# The task
Give the number of lines in the material below where the word "rLen" shows up, without anything else.

START Entries shown

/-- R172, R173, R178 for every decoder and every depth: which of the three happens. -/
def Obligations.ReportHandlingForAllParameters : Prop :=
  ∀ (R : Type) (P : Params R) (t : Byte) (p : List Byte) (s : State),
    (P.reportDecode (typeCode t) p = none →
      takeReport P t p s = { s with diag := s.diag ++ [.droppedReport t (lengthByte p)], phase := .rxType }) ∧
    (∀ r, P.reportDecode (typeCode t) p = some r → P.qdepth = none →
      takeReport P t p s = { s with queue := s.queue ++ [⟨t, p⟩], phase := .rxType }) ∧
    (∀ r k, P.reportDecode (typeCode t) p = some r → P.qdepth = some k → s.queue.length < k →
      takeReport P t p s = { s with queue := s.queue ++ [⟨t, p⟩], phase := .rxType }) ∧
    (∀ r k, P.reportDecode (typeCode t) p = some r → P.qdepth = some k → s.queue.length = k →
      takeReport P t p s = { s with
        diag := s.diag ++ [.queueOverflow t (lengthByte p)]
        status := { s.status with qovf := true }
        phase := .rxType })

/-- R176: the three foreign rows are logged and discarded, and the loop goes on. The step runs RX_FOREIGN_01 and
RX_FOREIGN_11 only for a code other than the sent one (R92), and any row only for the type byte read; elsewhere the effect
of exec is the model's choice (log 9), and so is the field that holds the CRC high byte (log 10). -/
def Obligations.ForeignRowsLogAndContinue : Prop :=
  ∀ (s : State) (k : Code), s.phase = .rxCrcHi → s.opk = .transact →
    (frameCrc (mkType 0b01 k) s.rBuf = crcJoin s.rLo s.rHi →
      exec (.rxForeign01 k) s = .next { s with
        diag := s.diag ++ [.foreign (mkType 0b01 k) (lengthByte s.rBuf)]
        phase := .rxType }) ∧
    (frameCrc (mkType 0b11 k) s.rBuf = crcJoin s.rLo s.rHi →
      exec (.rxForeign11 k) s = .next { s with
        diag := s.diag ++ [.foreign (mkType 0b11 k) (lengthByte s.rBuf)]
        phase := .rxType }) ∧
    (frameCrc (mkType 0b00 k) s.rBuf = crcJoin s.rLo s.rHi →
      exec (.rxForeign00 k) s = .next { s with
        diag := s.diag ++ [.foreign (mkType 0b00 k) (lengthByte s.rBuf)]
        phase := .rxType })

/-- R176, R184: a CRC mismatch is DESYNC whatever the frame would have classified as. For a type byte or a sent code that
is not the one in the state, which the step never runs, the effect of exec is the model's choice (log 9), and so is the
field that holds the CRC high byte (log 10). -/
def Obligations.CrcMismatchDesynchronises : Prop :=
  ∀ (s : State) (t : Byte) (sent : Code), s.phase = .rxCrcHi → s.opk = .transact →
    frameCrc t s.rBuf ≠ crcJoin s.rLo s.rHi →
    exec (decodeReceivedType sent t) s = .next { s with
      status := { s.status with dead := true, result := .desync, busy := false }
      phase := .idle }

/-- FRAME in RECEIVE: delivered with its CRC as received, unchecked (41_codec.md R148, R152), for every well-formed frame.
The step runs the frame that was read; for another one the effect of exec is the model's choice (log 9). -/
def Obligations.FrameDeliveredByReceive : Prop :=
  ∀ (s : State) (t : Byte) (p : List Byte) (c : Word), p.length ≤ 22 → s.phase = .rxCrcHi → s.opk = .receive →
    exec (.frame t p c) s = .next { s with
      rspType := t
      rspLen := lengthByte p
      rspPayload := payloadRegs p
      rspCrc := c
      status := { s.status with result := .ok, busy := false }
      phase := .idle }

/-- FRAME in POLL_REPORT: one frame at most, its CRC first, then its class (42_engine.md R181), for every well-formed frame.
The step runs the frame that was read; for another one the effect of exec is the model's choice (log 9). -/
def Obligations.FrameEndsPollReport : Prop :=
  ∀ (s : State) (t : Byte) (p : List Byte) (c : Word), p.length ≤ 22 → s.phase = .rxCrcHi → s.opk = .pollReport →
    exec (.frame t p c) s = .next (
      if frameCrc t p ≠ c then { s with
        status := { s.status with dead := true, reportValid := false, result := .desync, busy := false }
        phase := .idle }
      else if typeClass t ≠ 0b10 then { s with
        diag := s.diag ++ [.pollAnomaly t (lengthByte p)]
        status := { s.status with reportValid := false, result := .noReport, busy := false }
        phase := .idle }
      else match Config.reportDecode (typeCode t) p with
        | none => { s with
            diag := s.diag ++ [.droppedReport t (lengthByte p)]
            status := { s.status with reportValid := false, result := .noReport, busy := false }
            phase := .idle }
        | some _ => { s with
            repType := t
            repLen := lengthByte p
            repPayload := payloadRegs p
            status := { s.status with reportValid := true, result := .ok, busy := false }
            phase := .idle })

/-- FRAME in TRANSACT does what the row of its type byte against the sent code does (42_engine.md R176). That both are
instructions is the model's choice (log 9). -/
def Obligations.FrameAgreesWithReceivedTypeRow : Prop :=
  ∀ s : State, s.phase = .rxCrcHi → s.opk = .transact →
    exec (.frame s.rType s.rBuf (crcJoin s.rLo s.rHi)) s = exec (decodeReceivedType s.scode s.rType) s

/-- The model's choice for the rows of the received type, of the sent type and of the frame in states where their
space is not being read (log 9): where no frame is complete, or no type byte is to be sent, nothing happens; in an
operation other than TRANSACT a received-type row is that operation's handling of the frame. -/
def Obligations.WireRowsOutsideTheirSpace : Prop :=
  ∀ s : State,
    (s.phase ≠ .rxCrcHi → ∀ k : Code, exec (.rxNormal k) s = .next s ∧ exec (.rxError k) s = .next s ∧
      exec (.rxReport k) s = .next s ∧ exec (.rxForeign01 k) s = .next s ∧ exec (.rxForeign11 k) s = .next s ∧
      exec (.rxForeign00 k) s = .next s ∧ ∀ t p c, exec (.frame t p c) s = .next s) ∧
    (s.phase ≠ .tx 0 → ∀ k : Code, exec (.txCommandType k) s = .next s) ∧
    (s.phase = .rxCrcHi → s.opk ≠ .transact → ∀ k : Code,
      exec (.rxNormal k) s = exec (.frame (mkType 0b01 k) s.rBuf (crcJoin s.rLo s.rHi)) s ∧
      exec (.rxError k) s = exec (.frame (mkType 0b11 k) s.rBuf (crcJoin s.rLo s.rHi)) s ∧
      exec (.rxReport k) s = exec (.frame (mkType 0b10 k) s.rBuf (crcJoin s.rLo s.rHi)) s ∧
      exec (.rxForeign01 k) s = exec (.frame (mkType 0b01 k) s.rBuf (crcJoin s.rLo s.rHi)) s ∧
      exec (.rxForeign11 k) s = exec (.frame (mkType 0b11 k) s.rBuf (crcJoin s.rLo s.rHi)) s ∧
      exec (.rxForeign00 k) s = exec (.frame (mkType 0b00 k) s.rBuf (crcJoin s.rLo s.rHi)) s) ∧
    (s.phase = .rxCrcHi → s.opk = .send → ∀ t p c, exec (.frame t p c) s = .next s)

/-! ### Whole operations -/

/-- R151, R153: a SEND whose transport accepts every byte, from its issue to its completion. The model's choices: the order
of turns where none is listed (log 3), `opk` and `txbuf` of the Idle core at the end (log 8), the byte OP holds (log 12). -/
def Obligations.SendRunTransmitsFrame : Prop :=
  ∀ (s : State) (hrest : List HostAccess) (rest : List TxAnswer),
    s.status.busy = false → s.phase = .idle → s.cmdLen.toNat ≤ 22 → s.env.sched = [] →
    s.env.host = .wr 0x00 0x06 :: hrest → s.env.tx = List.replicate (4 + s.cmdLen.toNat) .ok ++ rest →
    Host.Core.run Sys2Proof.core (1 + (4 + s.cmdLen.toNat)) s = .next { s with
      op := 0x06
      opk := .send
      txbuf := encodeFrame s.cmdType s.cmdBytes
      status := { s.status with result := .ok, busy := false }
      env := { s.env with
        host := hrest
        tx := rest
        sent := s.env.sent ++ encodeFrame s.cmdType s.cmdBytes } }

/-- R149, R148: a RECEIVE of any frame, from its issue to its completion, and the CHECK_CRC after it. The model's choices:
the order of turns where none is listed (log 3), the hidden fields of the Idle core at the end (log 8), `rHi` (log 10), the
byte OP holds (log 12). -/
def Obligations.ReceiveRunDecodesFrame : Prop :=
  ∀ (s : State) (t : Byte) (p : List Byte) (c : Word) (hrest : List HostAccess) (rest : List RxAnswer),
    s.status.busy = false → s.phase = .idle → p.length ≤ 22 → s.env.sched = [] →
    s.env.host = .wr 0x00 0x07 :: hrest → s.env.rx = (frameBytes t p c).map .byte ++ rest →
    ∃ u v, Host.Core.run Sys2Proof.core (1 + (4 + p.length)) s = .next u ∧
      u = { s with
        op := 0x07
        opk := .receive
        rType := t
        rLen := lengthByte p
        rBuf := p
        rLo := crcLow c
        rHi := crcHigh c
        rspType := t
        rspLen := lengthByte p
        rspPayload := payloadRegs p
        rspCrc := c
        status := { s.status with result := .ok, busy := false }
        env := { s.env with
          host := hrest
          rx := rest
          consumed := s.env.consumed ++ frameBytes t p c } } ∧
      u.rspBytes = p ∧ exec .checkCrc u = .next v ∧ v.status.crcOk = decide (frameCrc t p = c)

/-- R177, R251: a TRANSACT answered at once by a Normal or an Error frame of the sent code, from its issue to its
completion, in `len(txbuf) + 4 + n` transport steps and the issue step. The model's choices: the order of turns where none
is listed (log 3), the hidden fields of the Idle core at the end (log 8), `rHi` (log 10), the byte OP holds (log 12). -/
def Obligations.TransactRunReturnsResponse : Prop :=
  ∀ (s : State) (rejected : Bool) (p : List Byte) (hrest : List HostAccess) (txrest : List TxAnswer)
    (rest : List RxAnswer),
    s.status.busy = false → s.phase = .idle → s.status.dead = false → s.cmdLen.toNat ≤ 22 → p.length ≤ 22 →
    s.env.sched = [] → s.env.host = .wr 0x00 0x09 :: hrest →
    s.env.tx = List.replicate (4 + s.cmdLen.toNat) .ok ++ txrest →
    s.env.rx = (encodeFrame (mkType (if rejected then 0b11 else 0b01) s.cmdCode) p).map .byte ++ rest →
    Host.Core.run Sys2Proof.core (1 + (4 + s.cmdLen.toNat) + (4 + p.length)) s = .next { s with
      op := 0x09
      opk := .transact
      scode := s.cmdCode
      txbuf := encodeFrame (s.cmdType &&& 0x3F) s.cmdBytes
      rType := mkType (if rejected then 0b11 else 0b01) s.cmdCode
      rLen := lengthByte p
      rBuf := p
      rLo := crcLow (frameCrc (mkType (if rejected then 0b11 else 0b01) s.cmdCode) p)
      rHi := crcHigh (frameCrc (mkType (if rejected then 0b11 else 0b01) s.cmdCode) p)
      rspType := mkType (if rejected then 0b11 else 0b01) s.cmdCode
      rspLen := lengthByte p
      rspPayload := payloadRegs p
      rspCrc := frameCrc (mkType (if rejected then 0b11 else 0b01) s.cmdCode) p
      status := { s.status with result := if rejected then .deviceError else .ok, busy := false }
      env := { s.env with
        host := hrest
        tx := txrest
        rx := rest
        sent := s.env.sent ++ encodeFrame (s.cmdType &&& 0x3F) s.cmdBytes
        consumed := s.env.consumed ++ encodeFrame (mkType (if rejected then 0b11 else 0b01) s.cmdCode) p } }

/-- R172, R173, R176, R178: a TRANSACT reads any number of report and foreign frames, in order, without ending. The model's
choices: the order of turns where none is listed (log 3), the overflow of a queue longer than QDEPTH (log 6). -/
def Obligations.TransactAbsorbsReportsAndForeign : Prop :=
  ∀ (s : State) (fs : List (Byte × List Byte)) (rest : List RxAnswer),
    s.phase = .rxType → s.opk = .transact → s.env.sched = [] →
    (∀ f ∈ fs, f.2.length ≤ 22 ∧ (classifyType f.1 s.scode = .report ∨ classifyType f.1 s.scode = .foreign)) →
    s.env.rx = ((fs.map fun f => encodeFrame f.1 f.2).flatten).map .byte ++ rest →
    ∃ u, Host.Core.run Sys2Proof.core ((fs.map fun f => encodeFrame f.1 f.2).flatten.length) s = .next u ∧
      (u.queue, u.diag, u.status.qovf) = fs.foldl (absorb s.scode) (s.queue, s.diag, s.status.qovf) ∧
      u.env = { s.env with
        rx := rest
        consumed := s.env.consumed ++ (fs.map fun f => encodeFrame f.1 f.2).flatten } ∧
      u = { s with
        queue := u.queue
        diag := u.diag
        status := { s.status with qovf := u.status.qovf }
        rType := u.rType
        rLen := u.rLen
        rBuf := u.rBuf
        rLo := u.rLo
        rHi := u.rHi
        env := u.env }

END Entries shown
START Entries shown

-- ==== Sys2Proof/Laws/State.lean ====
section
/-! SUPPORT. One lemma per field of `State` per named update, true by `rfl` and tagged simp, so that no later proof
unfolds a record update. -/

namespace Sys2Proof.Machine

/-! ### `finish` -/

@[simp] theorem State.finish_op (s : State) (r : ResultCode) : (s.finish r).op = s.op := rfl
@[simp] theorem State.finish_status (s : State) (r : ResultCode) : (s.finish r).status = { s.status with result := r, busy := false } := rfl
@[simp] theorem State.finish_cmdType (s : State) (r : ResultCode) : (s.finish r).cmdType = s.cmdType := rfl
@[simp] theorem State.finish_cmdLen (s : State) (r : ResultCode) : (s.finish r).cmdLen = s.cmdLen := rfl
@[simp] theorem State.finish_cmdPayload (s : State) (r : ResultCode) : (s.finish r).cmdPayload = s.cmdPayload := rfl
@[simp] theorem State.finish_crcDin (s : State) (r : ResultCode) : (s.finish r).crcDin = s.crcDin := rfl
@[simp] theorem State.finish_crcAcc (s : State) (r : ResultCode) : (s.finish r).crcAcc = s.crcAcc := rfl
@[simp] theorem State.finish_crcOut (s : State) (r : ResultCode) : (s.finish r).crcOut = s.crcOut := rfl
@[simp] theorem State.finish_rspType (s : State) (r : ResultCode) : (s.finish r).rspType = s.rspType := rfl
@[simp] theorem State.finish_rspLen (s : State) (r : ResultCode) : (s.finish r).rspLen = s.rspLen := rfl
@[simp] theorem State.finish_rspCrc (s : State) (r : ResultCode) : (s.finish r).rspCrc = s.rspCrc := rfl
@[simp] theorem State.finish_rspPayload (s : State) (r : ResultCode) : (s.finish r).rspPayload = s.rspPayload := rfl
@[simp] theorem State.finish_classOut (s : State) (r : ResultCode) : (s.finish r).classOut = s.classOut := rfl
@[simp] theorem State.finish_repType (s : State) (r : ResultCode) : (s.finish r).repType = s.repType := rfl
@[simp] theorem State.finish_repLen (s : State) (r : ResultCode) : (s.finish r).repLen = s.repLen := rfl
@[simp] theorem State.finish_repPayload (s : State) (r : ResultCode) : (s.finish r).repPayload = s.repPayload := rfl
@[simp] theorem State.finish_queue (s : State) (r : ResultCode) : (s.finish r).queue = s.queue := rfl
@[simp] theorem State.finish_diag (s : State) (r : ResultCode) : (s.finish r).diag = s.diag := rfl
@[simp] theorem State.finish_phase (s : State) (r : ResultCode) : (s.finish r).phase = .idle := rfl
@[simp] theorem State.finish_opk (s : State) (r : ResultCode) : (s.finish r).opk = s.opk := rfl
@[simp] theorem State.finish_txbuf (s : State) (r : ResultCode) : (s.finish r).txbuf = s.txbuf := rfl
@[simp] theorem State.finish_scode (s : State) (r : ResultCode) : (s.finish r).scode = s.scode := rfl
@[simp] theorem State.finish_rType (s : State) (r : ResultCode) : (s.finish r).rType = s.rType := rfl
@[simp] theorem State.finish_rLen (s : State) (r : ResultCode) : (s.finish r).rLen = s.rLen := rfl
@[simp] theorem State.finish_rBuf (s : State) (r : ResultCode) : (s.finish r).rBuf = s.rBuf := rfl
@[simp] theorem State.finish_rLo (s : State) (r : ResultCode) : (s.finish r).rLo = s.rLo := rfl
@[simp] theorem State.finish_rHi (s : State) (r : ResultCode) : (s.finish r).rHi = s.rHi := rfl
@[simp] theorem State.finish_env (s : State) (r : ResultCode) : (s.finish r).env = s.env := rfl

END Entries shown

# Finished task
4